(Dataset excerpts)
-- ==== Sys2Proof/Syntax.lean ====
section
/-! DEFINITION. The operations of the fabric, one constructor for each row of spec/opcode_table.json
(30_encoding.md R114), and the names their fields stand for (30_encoding.md R113). -/

namespace Sys2Proof

/-- The four line modes, which are also the four levels a line can have (30_encoding.md R113; 10_state.md R27). -/
inductive LineMode where
  | clear
  | assert
  | pulse
  | hold
deriving DecidableEq, Repr

/-- The two address spaces of a CPU (20_memory.md R50). -/
inductive Space where
  | mem
  | io
deriving DecidableEq, Repr

/-- The access modes of a bus range (10_state.md R25; 30_encoding.md R113). -/
inductive Access where
  | r
  | w
  | rw
deriving DecidableEq, Repr

/-- The direction of one access (20_memory.md R57). -/
inductive Dir where
  | rd
  | wr
deriving DecidableEq, Repr

/-- The open-bus policies (20_memory.md R60). -/
inductive OpenBusPolicy where
  | last
  | const
deriving DecidableEq, Repr

/-- What an out-of-range BANK.SELECT does (40_bank.md R141). -/
inductive BankPolicy where
  | noop
  | clamp
deriving DecidableEq, Repr

/-- The latch modes (10_state.md R39). -/
inductive LatchMode where
  | separateAck
  | readClears
deriving DecidableEq, Repr

/-- How a latch drives its target line (41_latch.md R161). -/
inductive Fire where
  | level
  | pulse
deriving DecidableEq, Repr

/-- The ten target kinds of a bus range with their operands as the extension word `E2` carries them
(30_encoding.md R115). Operand values that only BUS.REGISTER_RANGE may judge (a shift, a bit number, a line mode code)
are kept as the bytes they are (42_bus.md R180). -/
inductive Target where
  | kMem (region : Byte) (roff : Word32)
  | kBank (bank : Byte)
  | kLatchData (latch : Byte)
  | kLatchAck (latch : Byte)
  | kStatus (l0 l1 l2 l3 : Byte) (valid invert : BitVec 4)
  | kBankSel (bank shift mask : Byte)
  | kLine (tcpu line mode vec : Byte) (hasVec : Bool)
  | kLineBit (tcpu line bit active : Byte)
  | kInput (src : Byte)
  | kSink (sink : Byte)
deriving DecidableEq, Repr

/-- The wiring of the peripheral adapter, `PCFG` without its `configured` flag (44_peripheral.md R250). -/
structure PortWiring where
  outLatch : Byte
  inLatch : Byte
  rstCpu : Byte
  mcu : Byte
  outBit : BitVec 3
  ackBit : BitVec 3
  p2selLo : BitVec 3
  p3selLo : BitVec 3
  rstBit : BitVec 3
  rstActive : Bool
  inpBit : BitVec 3
  outpBit : BitVec 3
  p2src0 : Byte
  p2src1 : Byte
  p2src2 : Byte
  dip0 : Byte
  dip1 : Byte
deriving DecidableEq, Repr

/-- The operations (30_encoding.md R114), in the order of spec/opcode_table.json. -/
inductive Instr where
  | sysReset
  | sysSave (slot : Byte)
  | sysRestore (slot : Byte)
  | sysStart
  | regionDefine (r : Byte) (mutbl : Bool) (size : Word32)
  | bankConfigure (b : Byte) (policy : BankPolicy) (startIndex : Word32) (region : Byte)
      (count windowSize xorMask : Word32)
  | bankSelect (b : Byte) (index : Word32)
  | bankRead (b : Byte) (offset : Word32)
  | bankWrite (b : Byte) (offset : Word32) (v : Byte)
  | latchConfigure (l : Byte) (mode : LatchMode) (hasTarget : Bool) (fire : Fire) (deassert hasVec : Bool)
      (tcpu tline vec : Byte)
  | latchWrite (l v : Byte)
  | latchRead (l : Byte)
  | latchAck (l : Byte)
  | latchPendingR (l : Byte)
  | busRegisterRange (c : Byte) (mode : Access) (space : Space) (lo hi : Word32) (target : Target)
  | busRead (c : Byte) (addr : Word32)
  | busWrite (c : Byte) (addr : Word32) (v : Byte)
  | busSetPolicy (c : Byte) (policy : OpenBusPolicy) (space : Space) (mask : Word32) (obc : Byte)
  | ioRead (c : Byte) (addr : Word32)
  | ioWrite (c : Byte) (addr : Word32) (v : Byte)
  | lineClear (c n : Byte)
  | lineAssert (c n : Byte) (hasVec : Bool) (vec : Byte)
  | linePulse (c n : Byte) (hasVec : Bool) (vec : Byte)
  | lineHold (c n : Byte) (hasVec : Bool) (vec : Byte)
  | cpuPoll (c : Byte)
  | cpuIack (c n : Byte)
  | scanConfigure (c n : Byte) (scanline : BitVec 16) (mode : LineMode) (hasVec : Bool) (vec : Byte)
  | scanAdvance
  | perConfigure (c n : Byte) (hz : BitVec 16) (mode : LineMode) (hasVec : Bool) (vec : Byte)
  | perTick (j : Byte)
  | portConfigure (w : PortWiring)
  | p0Read
  | p1Read
  | p2Read
  | p3Read
  | p0Write (v : Byte)
  | p1Write (v : Byte)
  | p2Write (v : Byte)
  | p3Write (v : Byte)
deriving DecidableEq, Repr

end Sys2Proof
end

> What is required: Copy every line above that holds the word "where".

> Finished exercise:
inductive LineMode where
inductive Space where
inductive Access where
inductive Dir where
inductive OpenBusPolicy where
inductive BankPolicy where
inductive LatchMode where
inductive Fire where
inductive Target where
structure PortWiring where
inductive Instr where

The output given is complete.